Добавить в цитаты Настройки чтения

Страница 50 из 195

(…) Но мне непонятно, почему следствие не исследовало вопрос, сколько же кислорода поглотили моряки, ведь в любой ситуации они вынуждены были дышать, а на дыхании особенно не сэкономишь, хотя и это возможно, о чем будет сказано ниже. Результаты осмотра 9-го отсека после подъема корабля, которые опубликованы в „Российской газете“, показывают, что в отсеке было обнаружено 9 пустых банок из-под регенеративных пластин В-64. Следовательно, личный состав использовал их для обеспечения дыхания. В Правилах химической службы, основные положения которых можно найти в Интернете, приведены нормативные показатели использования регенеративных пластин как по количеству обслуживаемого личного состава, так и по времени.
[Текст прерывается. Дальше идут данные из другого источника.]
/-- With the reference responder's flag falling after `n` polls (20_memory.md R49, R50), a paced operation makes
`n` status reads that see it busy, one that does not, and its write, or for `ReadDataReg` its read; and it never
breaks the pacing rule. The responder is the spec's simulator (log entry 12), one read a step is log entry 4, and
that `ReadDataReg` is paced is the spec's decision D13. -/
def Obligations.FallingBusyFlagEndsThePoll : Prop :=
  ∀ (b : Bindings) (s : State) (L : Responder) (calls : List Call) (n : Nat),
    s.CleanEntry → s.ConfiguredWith b → s.handle.startupComplete = true →
    s.lcd.model = .reference L → L.busy = .polls n →
    (∀ (i : Instr) (w : BusWord), Paced i = true → encode i = some w → w.getLsbD 8 = false →
      s.LcdAccepts (if w.getLsbD 9 then .data else .instruction) (w.extractLsb' 0 8) →
      s.calls = .op i :: calls →
      ∃ (t : State) (L' : Responder), Host.Core.run core (n + 1) s = .next t
        ∧ t.seq = .idle ∧ t.reply = some { status := .ok, value := .nothing } ∧ t.calls = calls
        ∧ t.events = s.events
            ++ (List.replicate n (readEvents s.timing .instruction (1#1 ++ L.ac))).flatten
            ++ readEvents s.timing .instruction (0#1 ++ L.ac)
            ++ writeEvents s.timing (if w.getLsbD 9 then .data else .instruction) (w.extractLsb' 0 8)
        ∧ t.lcd.model = .reference L' ∧ L'.violated = L.violated)
    ∧ (s.LcdAnswers .data → s.calls = .op .readDataReg :: calls →
      ∃ (t : State) (L' : Responder) (v : Byte), Host.Core.run core (n + 1) s = .next t
        ∧ t.seq = .idle ∧ t.reply = some { status := .ok, value := .byte v } ∧ t.calls = calls
        ∧ v = (match L.space with
            | .ddram => L.ddram.read ddramUnlisted L.ac.toNat
            | .cgram => L.cgram.read cgramUnlisted (L.ac.toNat % 64))
        ∧ t.events = s.events
            ++ (List.replicate n (readEvents s.timing .instruction (1#1 ++ L.ac))).flatten
            ++ readEvents s.timing .instruction (0#1 ++ L.ac)
            ++ readEvents s.timing .data v
        ∧ t.lcd.model = .reference L' ∧ L'.violated = L.violated)

/-- 41_busy_sync.md R76, 20_memory.md R50: in phase 1 nothing but a raw transfer reaches a busy responder with a
command or a data access, whether the operation is issued or goes on from a poll. The responder is the spec's
simulator (log entry 12); which operations are paced is its decisions D13 and D14. -/
def Obligations.PacedOperationsNeverViolate : Prop :=
  ∀ (i : Instr) (s t : State) (L : Responder),
    IsTransfer i = false → s.handle.startupComplete = true → s.lcd.model = .reference L →
    (exec i s = .next t
      ∨ ∃ k, s.seq = .at i k ∧ (planOf i true).blocks[k]? = some .poll ∧ step s = .next t) →
    ∃ L', t.lcd.model = .reference L' ∧ L'.violated = L.violated

/-! ## The Instruction Encoder (42_instruction_encoder.md) -/

/-- 42_instruction_encoder.md R80, R81: the constant bytes. -/
def Obligations.ClearAndHomeIssueTheirBytes : Prop :=
  ∀ (b : Bindings) (s : State), s.CleanEntry → s.ConfiguredWith b → s.UnderOracle → s.PollsClear 1 →
    Writes .clearDisplay [(.instruction, 0x01)] s.handle s
    ∧ Writes .returnHome [(.instruction, 0x02)] s.handle s

/-- 42_instruction_encoder.md R82, R83, R84: each parameter at its bit, every combination. -/
def Obligations.ModeCommandsPackTheirBits : Prop :=
  ∀ (x y z : Bool) (b : Bindings) (s : State), s.CleanEntry → s.ConfiguredWith b → s.UnderOracle →
    s.PollsClear 1 →
    Writes (.setEntryMode x y) [(.instruction, BitVec.ofNat 8 (4 + 2 * x.toNat + y.toNat))] s.handle s
    ∧ Writes (.displayControl x y z)
        [(.instruction, BitVec.ofNat 8 (8 + 4 * x.toNat + 2 * y.toNat + z.toNat))] s.handle s
    ∧ Writes (.cursorDisplayShift x y) [(.instruction, BitVec.ofNat 8 (16 + 8 * x.toNat + 4 * y.toNat))]
        s.handle s

/-- 42_instruction_encoder.md R85: the six producible bytes, the dropped font request, the phase flag set after
the transfer (so that the first Function Set does not poll); on an unconfigured handle the flag is not set. When
the flag is set is the spec's decision D11. -/
def Obligations.FunctionSetPacksAndMarksThePhase : Prop :=
  (∀ (l : BusLength) (n : LineCount) (f : Font) (b : Bindings) (s : State),
    s.CleanEntry → s.ConfiguredWith b → s.UnderOracle → s.PollsClear 1 →
    Writes (.functionSet l n f) [(.instruction, functionSetTable l n f)]
      { s.handle with startupComplete := true } s)
    ∧ ∀ (l : BusLength) (n : LineCount) (f : Font) (s : State), s.seq = .idle → s.handle.configured = false →
        exec (.functionSet l n f) s
          = .next { s with reply := some { status := .notConfigured, value := .nothing } }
Несложные арифметические расчеты показывают, что, исходя из количества использованных пластин и количества находящегося в аварийном отсеке личного состава — 23 человека (для нормального функционирования 24 человек в течение суток требуется 4 банки пластин В-64), даже при поддержании предельно допустимой концентрации углекислого газа, равной 1,3 %, люди могли жить и функционировать не менее 2 суток. И это без учета предрегенеративного периода, который для этого отсека составляет не менее 8 часов. За это время они могли произвести две перезарядки РДУ (либо использовали соответствующее им количество пластин и начали третью). К сожалению, в акте осмотра отсека количество РДУ в 9-м отсеке не отражено. И только при третьей перезарядке произошли возгорание пластин и гибель людей».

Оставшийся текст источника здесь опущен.